I'm trying my hardest right now not to buy one and smash my Dell PC.


----------



## Lt Major Burns (Mar 2, 2006)

smash the dell.  take photos of it.


----------



## Ifrit (Mar 2, 2006)

> No, it looks like it's the same hard drive unfortunately. And let me tell you, that has a MAJOR impact on the perceived speed of the Mini.



I have to agree. Yesterday I replaced the internal 40GB HD of my mac mini G4 with a Samsung 80GB 7200RPM HD. It really feels much snappier, most applications launch within one bounce and the additional HD space is a blessing. 
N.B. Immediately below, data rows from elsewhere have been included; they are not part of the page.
-- ==== Sys2Proof/Laws/LawBuffers.lean ====
section
/-! SUPPORT. The law of every operation of Machine/Buffers.lean: what it may change (Laws/Law.lean). -/

set_option linter.all false

namespace Sys2Proof.Machine

theorem State.setFab_law {W P : Nat} {s0 s : State} (h : Law W P s0 s) (f : Fabric) (hW : 0x0 &&& W = 0x0) (hP : 0x8000 &&& P = 0x8000) :
    Law W P s0 (State.setFab s f) := by
  unfold State.setFab
  try dsimp only
  repeat' first
    | with_reducible assumption
    | with_reducible exact Law.refl _ _ _
    | exact sub_trans rfl hW
    | exact sub_trans rfl hP
    | dsimp only [id]
    | with_reducible refine Law.put ?_ ?_ ?_ ?_ ?_ ?_ ?_ ?_ ?_ ?_ ?_ ?_ ?_ ?_ ?_ ?_ ?_ ?_ ?_ ?_ ?_ ?_
    | with_reducible exact Or.inl rfl
    | exact Or.inr (partIn hP rfl)

theorem State.bufSeen_law {W P : Nat} {s0 s : State} (h : Law W P s0 s) (key : Nat) (hW : 0x20000000000012 &&& W = 0x20000000000012) (hP : 0x108104 &&& P = 0x108104) :
    Law W P s0 (State.bufSeen s key) := by
  unfold State.bufSeen
  try dsimp only
  repeat' first
    | with_reducible assumption
    | with_reducible exact Law.refl _ _ _
    | exact sub_trans rfl hW
    | exact sub_trans rfl hP
    | with_reducible refine State.setFab_law ?_ _  ?_ ?_
    | with_reducible refine State.snap_law ?_ _ ?_ ?_ ?_ ?_
    | dsimp only [id]

theorem State.setPoolFree_law {W P : Nat} {s0 s : State} (h : Law W P s0 s) (k v : Nat) (hW : 0x300000000000000000000000000000 &&& W = 0x300000000000000000000000000000) (hP : 0x0 &&& P = 0x0) :
    Law W P s0 (State.setPoolFree s k v) := by
  unfold State.setPoolFree
  try dsimp only
  repeat' first
    | with_reducible assumption
    | with_reducible exact Law.refl _ _ _
    | exact sub_trans rfl hW
    | exact sub_trans rfl hP
    | with_reducible refine Law.ite (fun _ => ?_) (fun _ => ?_)
    | with_reducible refine State.setFld_law ?_ _ _ ?_
    | exact InMask.mk 116 hW rfl rfl (Reg.BPM_POOL_FREE_has _)
    | exact InMask.mk 117 hW rfl rfl (Reg.BPM_POOL_LOW_has _)
    | split
    | dsimp only [id]

theorem State.bufLost_law {W P : Nat} {s0 s : State} (h : Law W P s0 s) (k tag : Nat) (hW : 0x400000000000000000000000000000 &&& W = 0x400000000000000000000000000000) (hP : 0x0 &&& P = 0x0) :
    Law W P s0 (State.bufLost s k tag) := by
  unfold State.bufLost
  try dsimp only
  repeat' first
    | with_reducible assumption
    | with_reducible exact Law.refl _ _ _
    | exact sub_trans rfl hW
    | exact sub_trans rfl hP
    | with_reducible refine Law.ite (fun _ => ?_) (fun _ => ?_)
    | with_reducible refine State.count_law ?_ _ ?_
    | exact InMask.mk 118 hW rfl rfl (Reg.BPM_CNT_has_3)
    | with_reducible refine Law.of_fst (by assumption) ?_
    | split
    | dsimp only [id]

theorem State.bufTake_law {W P : Nat} {s0 s : State} (h : Law W P s0 s) (pool tag : Nat) (hW : 0x300000000000000020000000000012 &&& W = 0x300000000000000020000000000012) (hP : 0x148104 &&& P = 0x148104) :
    Law W P s0 (State.bufTake s pool tag).1 := by
  unfold State.bufTake
  try dsimp only
  repeat' first
    | with_reducible assumption
    | with_reducible exact Law.refl _ _ _
    | exact sub_trans rfl hW
    | exact sub_trans rfl hP
    | with_reducible refine State.tookFree_law ?_   ?_ ?_
    | with_reducible refine State.bufSeen_law ?_ _  ?_ ?_
    | with_reducible refine State.setFab_law ?_ _  ?_ ?_
    | with_reducible refine State.setPoolFree_law ?_ _ _  ?_ ?_
    | with_reducible refine State.pfEvent_law ?_ _ _ _  ?_ ?_
    | split
    | dsimp only [id]
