theorem execSchedulerWatchdogExpiry_law {W P : Nat} (s : State)  (hW : 0xc000000000000000000000000000000000000000000990000000000000002000007c00013e &&& W = 0xc000000000000000000000000000000000000000000990000000000000002000007c00013e) (hP : 0x10c11d &&& P = 0x10c11d) :
    OutLaw W P s (execSchedulerWatchdogExpiry s) := by
  unfold execSchedulerWatchdogExpiry
  try dsimp only
  repeat' first
    | with_reducible assumption
    | with_reducible exact OutLaw.fault _
    | with_reducible refine OutLaw.ite (fun _ => ?_) (fun _ => ?_)
    | with_reducible refine OutLaw.next ?_
    | with_reducible exact Law.refl _ _ _
    | exact sub_trans rfl hW
    | exact sub_trans rfl hP
    | with_reducible refine Law.ite (fun _ => ?_) (fun _ => ?_)
    | with_reducible refine State.count_law ?_ _ ?_
    | with_reducible refine State.watchdog_law ?_ _  ?_ ?_
    | with_reducible refine State.coveredFault_law ?_   ?_ ?_
    | with_reducible refine State.openRecov_law ?_ _  ?_ ?_
    | with_reducible refine State.setFab_law ?_ _  ?_ ?_
    | with_reducible refine State.copyDrop_law ?_ _ _ _ _ ?_ ?_ ?_
    | with_reducible refine State.setMc_law ?_ _ _  ?_ ?_
    | exact InMask.mk 294 hW rfl rfl (Reg.FAB_CNT_has_7)
    | exact InMask.mk 295 hW rfl rfl (Reg.FAB_CNT_has_8)
    | with_reducible refine Law.foldl _ ?_ (fun _ _ _ => ?_)
    | with_reducible refine Law.foldl_fst _ ?_ (fun _ _ _ _ => ?_)
    | with_reducible refine Law.of_fst (by assumption) ?_
    | split
    | dsimp only [id]

theorem execResidenceSweep_law {W P : Nat} (s : State)  (hW : 0x10000000000000000000000000000000000000118003990000000000000002000000400001e &&& W = 0x10000000000000000000000000000000000000118003990000000000000002000000400001e) (hP : 0x10811c &&& P = 0x10811c) :
    OutLaw W P s (execResidenceSweep s) := by
  unfold execResidenceSweep
  try dsimp only
  repeat' first
    | with_reducible assumption
    | with_reducible exact OutLaw.fault _
    | with_reducible refine OutLaw.ite (fun _ => ?_) (fun _ => ?_)
    | with_reducible refine OutLaw.next ?_
    | with_reducible exact Law.refl _ _ _
    | exact sub_trans rfl hW
    | exact sub_trans rfl hP
    | (intros; rename_i he; (try dsimp only at he); split at he <;> simp only [Option.some.injEq, reduceCtorEq] at he; subst he)
    | with_reducible refine Law.ite (fun _ => ?_) (fun _ => ?_)
    | with_reducible refine State.purge_law ?_ _ _ ?_ ?_ ?_
    | exact InMask.mk 296 hW rfl rfl (Reg.PRT_FAB_CNT_has_8 _)
    | split
    | dsimp only [id]

theorem State.leakPart_law {W P : Nat} {s0 s : State} (h : Law W P s0 s) (k : Nat) (hW : 0x8800000000000000000000000000000 &&& W = 0x8800000000000000000000000000000) (hP : 0x8000 &&& P = 0x8000) :
    Law W P s0 (State.leakPart s k) := by
  unfold State.leakPart
  try dsimp only
  repeat' first
    | with_reducible assumption
    | with_reducible exact Law.refl _ _ _
    | exact sub_trans rfl hW
    | exact sub_trans rfl hP
    | with_reducible refine Law.ite (fun _ => ?_) (fun _ => ?_)
    | with_reducible refine State.setFld_law ?_ _ _ ?_
    | with_reducible refine State.setP0use_law ?_ _ _  ?_ ?_
    | with_reducible refine State.setShared_law ?_ _  ?_ ?_
    | exact InMask.mk 123 hW rfl rfl (Reg.BPM_P0_SPLIT_has)
    | with_reducible refine Law.of_fst (by assumption) ?_
    | split
    | dsimp only [id]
I just wonder why Apple insists to keep the 40GB HD. The new mac minis come with iLife, so give the user some space and performance to actually do something. The iLife suite already uses around 10GB and the OS most likley another 2 - 4 GB, so half of the HD space is alrady used up. 40GB just feels so 2002.


----------



## mdnky (Mar 2, 2006)

Ripcord said:
			
		

> No, it looks like it's the same hard drive unfortunately.



They did up it to a 5400 RPM model drive (was 4200 RPM).  The bean counters must have thought 7200 RPM models were too much extra cost.


----------



## RGrphc2 (Mar 2, 2006)

Lt Major Burns said:
			
		

> smash the dell.  take photos of it.



When i get my mac mini, i'm destroying it...worse than the dude who did smashmyxbox.com

my dell + baseball bat + roof + tire iron = smashy smahy

too bad i just got my Canon i9900 so i'm pretty much broke now for a time.  But when i do smash it i'll be putting it up on YouTube or Putfile


----------